Yohann Boulic

Personal information
- Date of birth: 5 May 1978 (age 47)
- Place of birth: Brest, France
- Height: 1.77 m (5 ft 10 in)
- Position: Goalkeeper

Youth career
- 1997–2000: Brest

Senior career*
- Years: Team / Apps / (Gls)
- 2000–2004: Brest
- 2005–2007: Concarneau
- 2007–2009: Brest / 2 / (0)
- 2009–2010: Quimper

International career
- 2008–?: Brittany / 0 / (0)

Medal record
Representing Stade Brestois 29
| Gold medal – first place | Championnat de France amateur | CFA Group D |

= Yohann Boulic =

French professional footballer (born 1978)

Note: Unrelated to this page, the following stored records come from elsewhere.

/-- R210 (c), R211: a RangeError inside FQPLANE leaves the results of the earlier tiles, the coefficients of the failing tile
in `BLK` and the counter on it. -/
def Obligations.FqplaneFaultKeepsEarlierTiles : Prop :=
  ∀ (s : State) (ch : Channel) (n : Nat), LegalTiling hw s → LegalParams s →
    PlaneWritten s ch (s.nRows * s.nCols) → n < s.tileRows * s.tileCols →
    (∀ m < n, BlockFits s (forwardTile ch (blockAt (s.mem.pln.get ch) s.nCols (m / s.tileCols) (m % s.tileCols)))) →
    ¬BlockFits s (forwardTile ch (blockAt (s.mem.pln.get ch) s.nCols (n / s.tileCols) (n % s.tileCols))) →
    ∃ t, exec (.fqplane ch) s = .next t ∧
      t.status = { faultStatus s with last := false } ∧ (t.errcode = 0x15#32 ∨ t.errcode = 0x25#32) ∧
      t.nTileR = n / s.tileCols ∧ t.nTileC = n % s.tileCols ∧
      t.blk = forwardTile ch (blockAt (s.mem.pln.get ch) s.nCols (n / s.tileCols) (n % s.tileCols)) ∧
      (n = 0 → t.qblk = s.qblk) ∧
      (∀ m, n = m + 1 → t.qblk = quantized s
        (forwardTile ch (blockAt (s.mem.pln.get ch) s.nCols (m / s.tileCols) (m % s.tileCols)))) ∧
      (∀ m < n, ∀ i j : Fin 8,
        Buf.read (t.mem.qpl.get ch) (tileIdx s.nCols (m / s.tileCols) (m % s.tileCols) i j) =
          some ((quantized s (forwardTile ch
            (blockAt (s.mem.pln.get ch) s.nCols (m / s.tileCols) (m % s.tileCols)))).at i j)) ∧
      ∀ a, (∀ m < n, ∀ i j : Fin 8, a ≠ tileIdx s.nCols (m / s.tileCols) (m % s.tileCols) i j) →
        Buf.read (t.mem.qpl.get ch) a = Buf.read (s.mem.qpl.get ch) a

/-- R213: DQIPLANE completes when the shape is legal and the quantized plane is written: every tile of `PLN[ch]` is rebuilt
from its tile of `QPL[ch]`. -/
def Obligations.DqiplaneCompletes : Prop :=
  ∀ (s : State) (ch : Channel), LegalTiling hw s → QPlaneWritten s ch (s.nRows * s.nCols) →
    ∃ t, exec (.dqiplane ch) s = .next t ∧ t.status = doneLastStatus s ∧ t.tileR = 0#32 ∧ t.tileC = 0#32 ∧
      Reconstructed t ch ∧
      t.qblk = qblockAt (s.mem.qpl.get ch) s.nCols (s.tileRows - 1) (s.tileCols - 1) ∧
      t.blk = inverseTile ch t.qblk ∧
      (∀ a, s.nRows * s.nCols ≤ a → Buf.read (t.mem.pln.get ch) a = Buf.read (s.mem.pln.get ch) a) ∧
      (∀ ch', ch' ≠ ch → t.mem.pln.get ch' = s.mem.pln.get ch') ∧
      { t with status := s.status, tileR := s.tileR, tileC := s.tileC, blk := s.blk, qblk := s.qblk,
               mem := { t.mem with pln := s.mem.pln } } = s

/-- R215: ENCODE completes on a legal, written input with legal parameters whose quotients fit: the planes are the converted
input, and each sparse channel is quantized and packed; the other channels' quantized planes and CSR are untouched. What BLK,
QBLK and the elements of the written buffers beyond the shape hold at the end is not said here. -/
def Obligations.EncodeCompletes : Prop :=
  ∀ s : State, LegalInput hw s → InputWritten s → LegalParams s →
    (∀ ch ∈ sparseChannels s, ∀ tr < cropRows s / 8, ∀ tc < cropCols s / 8,
      BlockFits s (forwardTile ch (convertedBlock s ch tr tc))) →
    ∃ t, exec .encode s = .next t ∧ t.status = doneLastStatus s ∧
      t.rows.toInt = 8 * (s.height.toInt / 8) ∧ t.cols.toInt = 8 * (s.width.toInt / 8) ∧
      t.tileR = 0#32 ∧ t.tileC = 0#32 ∧ Converted s t ∧
      (∀ ch ∈ sparseChannels s, Quantized t ch ∧ CsrOfPlane t ch) ∧
      (∀ ch, ch ∉ sparseChannels s → t.mem.qpl.get ch = s.mem.qpl.get ch ∧ t.mem.val.get ch = s.mem.val.get ch ∧
        t.mem.coli.get ch = s.mem.coli.get ch ∧ t.mem.rptr.get ch = s.mem.rptr.get ch ∧
        t.vallen.get ch = s.vallen.get ch ∧ t.collen.get ch = s.collen.get ch ∧
        t.rptrlen.get ch = s.rptrlen.get ch) ∧
      { t with status := s.status, rows := s.rows, cols := s.cols, tileR := s.tileR, tileC := s.tileC,
               vallen := s.vallen, collen := s.collen, rptrlen := s.rptrlen, blk := s.blk, qblk := s.qblk,
               mem := { t.mem with pln := s.mem.pln, qpl := s.mem.qpl, val := s.mem.val, coli := s.mem.coli,
                                   rptr := s.mem.rptr } } = s

/-- R218: DECODE completes when the shape is legal, each sparse channel's CSR passes its check and the dense chrominance is
written: the quantized planes are the dense forms, the planes their reconstructions, and `OPIX` the clamped conversion. What
BLK, QBLK and the elements of the written buffers beyond the shape hold at the end is not said here. -/
def Obligations.DecodeCompletes : Prop :=
  ∀ s : State, LegalTiling hw s → (∀ ch ∈ sparseChannels s, CsrReady s ch) →
    (∀ ch, ch ∉ sparseChannels s → PlaneWritten s ch (s.nRows * s.nCols)) →
    ∃ t, exec .decode s = .next t ∧ t.status = doneLastStatus s ∧ t.tileR = 0#32 ∧ t.tileC = 0#32 ∧
      (∀ ch ∈ sparseChannels s, DenseOfCsr s t ch ∧ Reconstructed t ch) ∧
      (∀ ch, ch ∉ sparseChannels s → t.mem.qpl.get ch = s.mem.qpl.get ch ∧ t.mem.pln.get ch = s.mem.pln.get ch) ∧
      Displayed t ∧
      { t with status := s.status, tileR := s.tileR, tileC := s.tileC, blk := s.blk, qblk := s.qblk,
               mem := { t.mem with opix := s.mem.opix, pln := s.mem.pln, qpl := s.mem.qpl } } = s

/-- R218: DECODE straight after an ENCODE that succeeded, with the same `CTRL`, succeeds. -/
def Obligations.DecodeAfterEncodeSucceeds : Prop :=
  ∀ s t : State, exec .encode s = .next t → t.status.err = false →
    ∃ u, exec .decode t = .next u ∧ u.status = doneLastStatus t ∧ u.rows = t.rows ∧ u.cols = t.cols ∧ Displayed u

/-- R224, R113: the samples of `PIX` outside the cropped region have no influence on ENCODE, and no sample of `PIX` has any on
DECODE. -/
def Obligations.CroppedSamplesHaveNoInfluence : Prop :=
  ∀ (s : State) (pix : Buf 64),
    ((∀ r < cropRows s, ∀ c < cropCols s, ∀ k < 3,
        Buf.read pix (pixIdx s.width.toInt.toNat r c k) = Buf.read s.mem.pix (pixIdx s.width.toInt.toNat r c k)) →
      exec .encode { s with mem := { s.mem with pix := pix } } =
        mapNext (fun t => { t with mem := { t.mem with pix := pix } }) (exec .encode s)) ∧
    exec .decode { s with mem := { s.mem with pix := pix } } =
      mapNext (fun t => { t with mem := { t.mem with pix := pix } }) (exec .decode s)

/-- R218: DECODE reads none of `HEIGHT`, `WIDTH`, `CHANNELS`, `THRESHOLD`, `BANDCUTOFF`, `CTRL.IE` and `CTRL.RMODE`. -/
def Obligations.DecodeIgnoresEncodeParameters : Prop :=
  ∀ (s : State) (h w n t k ctrl : Word32), ctrl.getLsbD 2 = s.ctrl.getLsbD 2 →
    exec .decode { s with height := h, width := w, channels := n, threshold := t, bandCutoff := k, ctrl := ctrl } =
      mapNext (fun u => { u with height := h, width := w, channels := n, threshold := t, bandCutoff := k, ctrl := ctrl })
        (exec .decode s)

/-! ## Invariants -/

/-- R24 to R27, R241, R247: every step keeps the status protocol. -/
def Obligations.EveryStepKeepsStatusSound : Prop :=
  ∀ s t : State, StatusSound s → step s = .next t → StatusSound t

/-- R60, R67: every step keeps the memory in canonical form and within the spaces: no command generates an index out of
range. -/
def Obligations.EveryStepKeepsMemorySound : Prop :=
  ∀ s t : State, MemorySound s → step s = .next t → MemorySound t

/-- The reset state has both invariants. -/
def Obligations.ResetIsSound : Prop :=
  StatusSound State.reset ∧ MemorySound State.reset
end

Yohann Boulic (born 5 May 1978) is a French former professional footballer who played as a goalkeeper. He played on the professional level in Ligue 2 for Brest.

== Club career ==
Boulic played one game for Concarneau. The game, against FC Red Star Saint-Ouen, finished in a 2-0 win for the Paris-based side.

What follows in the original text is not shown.